Lesley who? As if you didn’t know! She was the tiny scrap of a girl from Neasden who went on to become a supermodel at 16 and a film star by 21. Twiggy was an international sensation, a home-grown phenomenon who also became a Broadway smash, a best-selling recording artist, a TV star and a dame.
Her life has been absolutely astonishing, and it seems fitting that this production puts her in her rightful place, at the beating heart of British popular culture. But at the dawn of her career and in the opening scenes of this play, all everyone is talking about is her weight.
‘I think she’s got a tapeworm,’ says her mother, fussing around the stage. A character based on the agony aunt Claire Rayner bustles on. ‘Men don’t want twigs, men want meat on the bone, boobs and bum,’ she chides. Someone else calls the young model a ‘stick-thin waif’.

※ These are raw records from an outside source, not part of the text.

theorem scanBeat_only (s : State) :
    Only [.evr, .can, .imz] s (scanBeat s) := by
  unfold scanBeat
  repeat' first
    | with_reducible exact Only.refl _ _
    | decide
    | with_reducible apply Only.ite
    | with_reducible apply Only.dite
    | with_reducible apply Only.after (imzBeat_only _ _ _)
    | with_reducible apply Only.after (State.setImz_only _ _)
    | intro _
    | split
    | dsimp only

theorem scanMark_only (s : State) :
    Only [.pev] s (scanMark s) := by
  unfold scanMark
  repeat' first
    | with_reducible exact Only.refl _ _
    | decide
    | with_reducible apply Only.ite
    | with_reducible apply Only.dite
    | with_reducible apply Only.set_pev
    | intro _
    | split
    | dsimp only

theorem scanMarks_only (s : State) :
    Only [.lvn] s (scanMarks s) := by
  unfold scanMarks
  repeat' first
    | with_reducible exact Only.refl _ _
    | decide
    | with_reducible apply Only.ite
    | with_reducible apply Only.dite
    | with_reducible apply Only.after (State.setLvn_only _ _)
    | intro _
    | split
    | dsimp only

theorem scanRun_only (s : State) :
    Only [.now, .drawn, .sys, .fab, .sup, .rcp, .evr, .hp, .ui, .uiBlk, .ao, .aoBlk, .dio, .dioBlk, .ps, .psBlk, .can, .pev, .ann, .grp, .call, .imz, .tim, .lvn, .recd, .mmc, .pnl, .rnd, .age, .tst] s (scanRun s) := by
  unfold scanRun
  extract_lets s1 p s2 done _ e s3 s4 s5 s6
  have h1 : Only [.now, .drawn, .sys, .fab, .sup, .rcp, .evr, .hp, .ui, .uiBlk, .ao, .aoBlk, .dio, .dioBlk, .ps, .psBlk, .can, .pev, .ann, .grp, .call, .imz, .tim, .lvn, .recd, .mmc, .pnl, .rnd, .age, .tst] s s1 := Only.ite ((replayLog_only _).mono (by decide)) (Only.refl _ _)
  have h2 : Only [.now, .drawn, .sys, .fab, .sup, .rcp, .evr, .hp, .ui, .uiBlk, .ao, .aoBlk, .dio, .dioBlk, .ps, .psBlk, .can, .pev, .ann, .grp, .call, .imz, .tim, .lvn, .recd, .mmc, .pnl, .rnd, .age, .tst] s s2 := by
    unfold s2 p
    cases s1.pev.cmd with
    | none => exact h1
    | some c => exact Only.after (ptRun_only c s1) (by decide) h1
  clear_value s1 p s2 done
  have h3 : Only [.now, .drawn, .sys, .fab, .sup, .rcp, .evr, .hp, .ui, .uiBlk, .ao, .aoBlk, .dio, .dioBlk, .ps, .psBlk, .can, .pev, .ann, .grp, .call, .imz, .tim, .lvn, .recd, .mmc, .pnl, .rnd, .age, .tst] s e.1 :=
    Only.after (phaseE_only _) (by decide) (Only.after (pevPhases_only _) (by decide) (Only.set_pev h2 (by decide)))
  clear_value e
  have h4 : Only [.now, .drawn, .sys, .fab, .sup, .rcp, .evr, .hp, .ui, .uiBlk, .ao, .aoBlk, .dio, .dioBlk, .ps, .psBlk, .can, .pev, .ann, .grp, .call, .imz, .tim, .lvn, .recd, .mmc, .pnl, .rnd, .age, .tst] s s3 :=
    Only.after (annScan_only _ _ _) (by decide) (Only.after (scanMark_only _) (by decide) h3)
  clear_value s3
  have h5 : Only [.now, .drawn, .sys, .fab, .sup, .rcp, .evr, .hp, .ui, .uiBlk, .ao, .aoBlk, .dio, .dioBlk, .ps, .psBlk, .can, .pev, .ann, .grp, .call, .imz, .tim, .lvn, .recd, .mmc, .pnl, .rnd, .age, .tst] s s4 := by
    unfold s4
    split
    · exact Only.after (ptReport_only _ _ _) (by decide) h4
    · exact h4
  clear_value s4
  have h6 : Only [.now, .drawn, .sys, .fab, .sup, .rcp, .evr, .hp, .ui, .uiBlk, .ao, .aoBlk, .dio, .dioBlk, .ps, .psBlk, .can, .pev, .ann, .grp, .call, .imz, .tim, .lvn, .recd, .mmc, .pnl, .rnd, .age, .tst] s s5 := Only.after (sliceScanEnd_only _) (by decide)
    (Only.after (callScanEnd_only _) (by decide) (Only.after (firstDuty_only _) (by decide)
      (Only.after (grpScanEnd_only _) (by decide) h5)))
  clear_value s5
  have h7 : Only [.now, .drawn, .sys, .fab, .sup, .rcp, .evr, .hp, .ui, .uiBlk, .ao, .aoBlk, .dio, .dioBlk, .ps, .psBlk, .can, .pev, .ann, .grp, .call, .imz, .tim, .lvn, .recd, .mmc, .pnl, .rnd, .age, .tst] s s6 := Only.after (tablePost_only _) (by decide)
    (Only.after (scanMarks_only _) (by decide) (Only.after (scanPost_only _) (by decide) h6))
  clear_value s6
  exact Only.after (firstEnd_only _) (by decide) (Only.ite (Only.after (takeoverSend_only _) (by decide) h7) h7)

theorem scan_only (dur : Half) (s : State) :
    Only [.now, .drawn, .sys, .fab, .sup, .rcp, .evr, .hp, .ui, .uiBlk, .ao, .aoBlk, .dio, .dioBlk, .ps, .psBlk, .can, .pev, .ann, .grp, .call, .imz, .tim, .lvn, .recd, .mmc, .pnl, .rnd, .age, .tst] s (scan dur s) := by
  unfold scan
  repeat' first
    | with_reducible exact Only.refl _ _
    | decide
    | with_reducible apply Only.ite
    | with_reducible apply Only.dite
    | with_reducible apply Only.after (scanBeat_only _)
    | with_reducible apply Only.after (scanSnap_only _ _)
    | with_reducible apply Only.after (scanRun_only _)
    | with_reducible apply Only.after (firstScan_only _)
    | with_reducible apply Only.after (scanBegin_only _ _)
    | with_reducible apply Only.set_pev
    | intro _
    | split
    | dsimp only

theorem execScanStart_only (dur : Half) (s : State) :
    ∃ t', execScanStart dur s = .next t' ∧ Only [.now, .drawn, .sys, .fab, .sup, .rcp, .evr, .hp, .ui, .uiBlk, .ao, .aoBlk, .dio, .dioBlk, .ps, .psBlk, .can, .pev, .ann, .grp, .call, .imz, .tim, .lvn, .recd, .mmc, .pnl, .rnd, .age, .tst] s t' := by
  refine ⟨_, rfl, ?_⟩
  repeat' first
    | with_reducible exact Only.refl _ _
    | decide
    | with_reducible apply Only.ite
    | with_reducible apply Only.dite
    | with_reducible apply Only.after (scan_only _ _)
    | intro _
    | split
    | dsimp only

end Sys2Proof.Machine
end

Twiggy herself, played by Elena Skye in a mini-skirt and tartan tights, her hair chopped into that unmistakeable pixie crop, talks directly to the audience. ‘I was called androgynous. That’s posh for no tits,’ she says. Then the band strike up and the cast launch into a spirited version of Bony Moronie, the 1950s hit that celebrates a girl who is ‘as skinny as a stick of macaroni’. It is only one of dozens of songs scattered throughout this 135-minute production, the melodic signposts that map out Twiggy’s life in four-beat bars.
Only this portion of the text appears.